Hi all - I'm working on a university project to make a JIT compiler for OCaml bytecode in Rust. I'd like to use cranelift for the backend generation[1] but I need to make it work with the OCaml runtime's garbage collector. The precise stack maps and reference type support looks promising but as an R64 is just an opaque value there's not much I can do with it. My initial research has led me to consider forking cranelift for the project[2]. I'd appreciate if any of you could have a quick glance at my idea for the change I'd make and tell me if it might work or would be incredibly difficult:
It's my understanding from looking at the docs that an R32/R64 is just an opaque reference besides some WASM-specific primitives to make and check for null R64s (please correct me if I'm wrong!).
Would I possibly have any success adding instructions to cast from a R64 to an I64 and back again? The way I'd hope it'd work is any live R64 values are spilled if they're in registers and put on the stackmap at safepoints but mutating the I64 derived from the R64 doesn't cause the mutated I64 to be spilled accidentally. However in cases where it's just doing a pointer lookup with an offset using the I64 we got from the R64 they'd ideally use the same register.
In the input IR no I64 pointer derived from an R64 would ever be live[3] - but would I have to be worried about any optimisations reordering things to break this invariant?
Would this possibly work? Is there anything I'd have to be careful about/modify to do this beyond the minimum to add a new type of instruction?

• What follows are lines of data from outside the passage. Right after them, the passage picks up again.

/-- A pair whose word 0 waits: a trap of word 1 stops both words (R190), also while it must itself wait
to be taken; otherwise the bundle stands as in `t`. -/
def State.pairWaits (start t : State) (w0 w1 : Nat) : State :=
  match start.secondTraps w0 w1 with
  | some r => (start.withWord w1 true).applyRes r
  | none => t

/-- A paired bundle whose word 0 ends its agent's stream: word 1 takes effect first (R225, R359, R376). -/
def State.issueEnding (start : State) (w0 w1 : Nat) : Host.Outcome State Fault Refusal :=
  match ({ start with unit := { start.unit with own := true } }).runSecond w1 with
  | .next t =>
    if t.unit.res = .done then
      match (t.withWord w0 false).runEncoded w0 with
      | .next u => .next (if u.unit.res = .gone then u else start.dropBundle u w0 false)
      | o => o
    else .next (start.dropBundle t w1 true)
  | o => o

/-- Whether word 0 of a pair, a `BAR` or `VOTE`, has just completed as the last arrival: the bundle then goes on as those of the strands
that slept do, with its next issue (R278, R406; log entry 40). -/
def lastArrival (start t : State) : Bool := start.me.mark != .done && t.me.mark == .done

/-- A paired bundle once word 0 has run to the state `t` (R224, R225). Where word 0 traps, its trap is recorded and word 1 is not looked at (the model's
choice, log entry 96). -/
def State.afterFirst (start t : State) (w0 w1 : Nat) : Host.Outcome State Fault Refusal :=
  match t.unit.res with
  | .done =>
    if lastArrival start t then .next (start.pairWaits (t.endAs .stalled) w0 w1) else start.issueSecond t w1
  | .gone => start.issueEnding w0 w1
  | .slept _ | .outside _ _ _ _ _ _ _ | .stalled | .again | .keeping _ => .next (start.pairWaits t w0 w1)
  | .trapped _ _ | .blocked _ _ => .next t

/-- A paired bundle (R224, R225). -/
def State.issuePair (s : State) (w0 w1 : Nat) : Host.Outcome State Fault Refusal :=
  if w0 / 2 ^ 30 % 2 = 1 then .next ((s.withWord w0 false).applyRes (.trapped .illegal (BitVec.ofNat 64 w0)))
  else if w1 / 2 ^ 30 % 2 = 0 then .next ((s.withWord w1 false).applyRes (.trapped .illegal (BitVec.ofNat 64 w1)))
  else if s.me.chunk.count != 0 && s.me.chunk.limit < s.me.chunk.count + 2 then
    .next ((s.withWord w0 false).applyRes .again)
  else
    let c := s.me.ctx
    let start := ({ s with unit := { s.unit with
      paired := true, view := some (c.regs, c.tiles) } }).withWord w0 false
    match start.runEncoded w0 with
    | .next t => start.afterFirst t w0 w1
    | o => o

/-- The next unit of the current agent is fetched and issued. -/
def State.issue (s : State) : Host.Outcome State Fault Refusal :=
  let s := ({ s with unit := { second := s.me.ctx.slot } }).openChunk
  match fetchM s with
  | .error x => s.stopAt x
  | .ok (.error c, s) => .next (s.applyRes (.trapped c s.me.ctx.pc))
  | .ok (.ok bs, s) =>
    let b := leNat bs
    let w0 := b % 2 ^ 32
    let w1 := b / 2 ^ 32
    if w0 / 2 ^ 31 = 1 then
      if s.me.ctx.slot then s.issueLone w1 true else s.issueLone w0 false
    else s.issuePair w0 w1

/-! ## An agent's turn -/

/-- What the turn of a sleeping agent tries (R35, R36, R113, R150, R196, R278, R406). -/
def State.wakeEvent (s : State) (a : AgentId) (g : Agent) : Sleep → Instr
  | .wait _ _ d _ =>
    if (s.awaited a).any fun x => !x.host && x.since + 1000000 ≤ s.now then .peerLoadTimeout a
    else if d.any (· ≤ s.tick) then .waitTimeout a
    else .waitEvaluate a
  | .bar => .barComplete g.asid g.job (g.gang % 512)
  | .vote => .voteCommit g.asid g.job
  | .pdeq | .orecv | .ext _ => .peerLoadTimeout a
  | .penq _ | .pdone _ => .stageQueueRoom a
  | .hold _ _ _ _ _ _ => .afaddHoldTimeout a.key

/-- A sleeper of these kinds looks again by issuing its word again. -/
def reissues : Sleep → Bool
  | .pdeq | .orecv => true
  | .wait _ _ _ _ | .bar | .vote | .penq _ | .pdone _ | .hold _ _ _ _ _ _ | .ext _ => false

[1] I've already got a JIT working using https://github.com/CensoredUsername/dynasm-rs but it keeps exactly to the same semantics as the existing bytecode interpreter (that is really inefficient stack machine). I'm now working on a slower compiler that I can replace closures with once I've noticed they're hot. I've written something which keeps track of the stack and basic blocks and converts it into SSA - I'd be looking to use cranelift to turn this SSA into x86_64 assembly but I'd need to integrate what I do with the GC.
Despite not being designed for the type of GC OCaml uses (precise generational mark-and-sweep rather than delayed reference counting) I think besides not being able to access and create raw reference values the existing support in cranelift is a perfect fit - when the GC is called I'd just have to walk up the stack and lookup stackmaps from a hashtable keyed by the return address.

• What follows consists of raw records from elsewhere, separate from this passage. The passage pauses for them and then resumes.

-- ==== Sys2Proof/Machine/Step.lean ====
section
/-! DEFINITION. One step of the machine, and the state with a word placed where the next step fetches it. -/

namespace Sys2Proof.Machine

/-- One step: one turn of the schedule. -/
def step (s : State) : Host.Outcome State Fault Refusal := s.turn

/-- The state with an instruction word placed where `step` fetches its next instruction (log entry 5). -/
def State.withFetchWord (s : State) (_nbits w : Nat) : State := s.placeWord w

end Sys2Proof.Machine
end

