/-- R391, R403: `VMPLD` writes consecutive slots of the micro-program store when every word may stand there, takes PRIV under `MPLK` at user
privilege, and otherwise takes ILLEGAL with the first word that may not stand there; `VCHAIN` writes the rows its passes make, at once with
LA = 0 and late with a window. That lanes kept by a narrowing conversion are those the row holds when the result lands is the model's reading
(log entry 85). -/
def Obligations.MicroPrograms : Prop :=
  ∀ (s : State) (first last : BitVec 4) (ta : TReg) (p n f : BitVec 3),
    let ws : List W32 := (elemsOf 32 (s.srcRows ta f.toNat (n.toNat + 1))).map (BitVec.ofNat 32 ·)
    let slots := (List.range (last.toNat - first.toNat + 1)).map fun k => slotOp s.me.ctx (first.toNat + k)
    (s.Ready (.vmpld first ta n f) → s.PlainTiles [ta] → (s.me.ctx.mplk = true → s.me.ctx.tin = true) →
      (∀ w ∈ ws, microWord w = true) →
      ∃ t, exec (.vmpld first ta n f) s = .next t ∧ t.me.ctx.regs = s.me.ctx.regs ∧ t.me.ctx.tiles = s.me.ctx.tiles ∧
        t.mem = s.mem ∧
        ∀ i : Fin 16, t.me.ctx.mp[i] =
          if first.toNat ≤ i.val ∧ i.val < first.toNat + ws.length then ws.getD (i.val - first.toNat) 0 else s.me.ctx.mp[i]) ∧
    (s.Ready (.vmpld first ta n f) → s.me.ctx.mplk = true → s.me.ctx.tin = false →
      exec (.vmpld first ta n f) s = .next (s.takeTrap .priv (s.unit.word.zeroExtend 64))) ∧
    (∀ w, s.Ready (.vmpld first ta n f) → s.PlainTiles [ta] → (s.me.ctx.mplk = true → s.me.ctx.tin = true) →
      ws.find? (fun w => !microWord w) = some w → exec (.vmpld first ta n f) s = .next (s.takeTrap .illegal (w.zeroExtend 64))) ∧
    (s.Ready (.vchain first last 0 p) → (∀ m ∈ slots, m.isSome = true) →
      (∀ m ∈ slots.filterMap id, m.f.toNat + p.toNat + (m.n.toNat + 1) ≤ 8) → (∀ t : TReg, s.PlainTiles [t]) →
      let rs := runChain s.srcRow (p.toNat + 1) (slots.filterMap id)
      exec (.vchain first last 0 p) s = .next (s.landNow (.lanes rs)) ∧
        (s.Clear (.lanes rs) → s.landNow (.lanes rs) =
          s.modCtx fun c => rs.foldl (fun c x => c.setRow x.1 (maskRow (c.row x.1) x.2.1 x.2.2)) c)) ∧
    (∀ la : BitVec 4, la ≠ 0 → s.Ready (.vchain first last la p) → (∀ m ∈ slots, m.isSome = true) →
      (∀ m ∈ slots.filterMap id, m.f.toNat + p.toNat + (m.n.toNat + 1) ≤ 8) → (∀ t : TReg, s.PlainTiles [t]) →
      exec (.vchain first last la p) s = .next (s.withLate (.lanes (runChain s.srcRow (p.toNat + 1) (slots.filterMap id))) la))

/-- R165, R356: `RESACC` of a strand in the RESID phase adds the residual of its rows to `RPART`; outside that phase, for a task and in the user
interrupt handler it is ILLEGAL. A residual still in flight joins first, since results of one destination land in program order (R99; log
entry 40). -/
def Obligations.Residual : Prop :=
  ∀ (s : State) (ta tb : TReg) (n f : BitVec 3) (lt : LaneTy), s.Ready (.resacc 0 ta tb n f lt) → s.PlainTiles [ta, tb] →
    let r := residualOf lt (s.srcRows ta f.toNat (n.toNat + 1)) (s.srcRows tb f.toNat (n.toNat + 1))
    let join (q : Option W32) (r : W32) : W32 := match q with
      | none => r
      | some q => BitVec.ofNat 32 (fAdd .fp32 .rne q.toNat r.toNat)
    (s.me.task = none → s.me.ctx.uiin = false → (s.job s.myJob).span.ph = 3 → s.Clear (.rpart r) →
      exec (.resacc 0 ta tb n f lt) s = .next (s.modCtx fun c => { c with rpart := some (join c.rpart r) })) ∧
    (∀ q k, s.me.task = none → s.me.ctx.uiin = false → (s.job s.myJob).span.ph = 3 → s.me.ctx.lates = [⟨.rpart q, k⟩] →
      exec (.resacc 0 ta tb n f lt) s =
        .next (s.modCtx fun c => { c with lates := [], rpart := some (join (some (join c.rpart q)) r) })) ∧
    (s.me.task ≠ none ∨ s.me.ctx.uiin = true ∨ (s.job s.myJob).span.ph ≠ 3 →
      exec (.resacc 0 ta tb n f lt) s = .next (s.takeTrap .illegal (s.unit.word.zeroExtend 64)))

[2] It's a write-once nobody-will-use contrived university project so taking the time to work on a more general solution to my problem that could be upstreamed is not worth it for me now - but I'd definitely be happy to share anything I found or consider working on something more general once I have more time this summer
[3] The OCaml runtime is single-threaded and garbage collection will only ever be triggered in specific places (like allocations once the "minor heap" is full and it's no longer just a pointer bump). The way I'm going to do codegen means it's pretty easy to keep this invariant - any use of the actual values of the R64 will be local between statepoints to do pointer lookups.
Would I possibly have any success adding instructions to cast from a R64 to an I64 and back again? The way I'd hope it'd work is any live R64 values are spilled if they're in registers and put on the stackmap at safepoints but mutating the I64 derived from the R64 doesn't cause the mutated I64 to be spilled accidentally. However in cases where it's just doing a pointer lookup with an offset using the I64 we got from the R64 they'd ideally use the same register.
If the r64
s aren't used again after casting to i64
, then they won't be in the stack maps because the regalloc won't know that they are still "live" via the derived i64
, meaning that the GC won't see these references, will mistakenly reclaim them as garbage, and you'll get use after frees. This is a pretty serious footgun with the approach.
I think it would be better to add support for loading/storing through r64
/r32
with the existing load/store instructions (I looked into this once / started doing it once, but I don't remember if I ever actually finished it...)
If the
r64
s aren't used again after casting toi64
, then they won't be in the stack maps because the regalloc won't know that they are still "live" via the derivedi64
, meaning that the GC won't see these references, will mistakenly reclaim them as garbage, and you'll get use after frees. This is a pretty serious footgun with the approach.
This is impossible the way I'd be using it - there wouldn't be any live i64
s derived from the r64
at places the GC could trigger (asuming this doesn't get reordered by an optimisation). It would be things sort of like this exmaple
r64
to i64
i64
i64
back to r64
where the value in 2 is only ever used in 3.
If the original r64
isn't ever used again and isn't referenced by any of the other roots then it is indeed garbage and would be collected - but that'd be fine because the i64
wouldn't be used either. There's never going to be an reference-derived i64 which is alive between multiple GC calls.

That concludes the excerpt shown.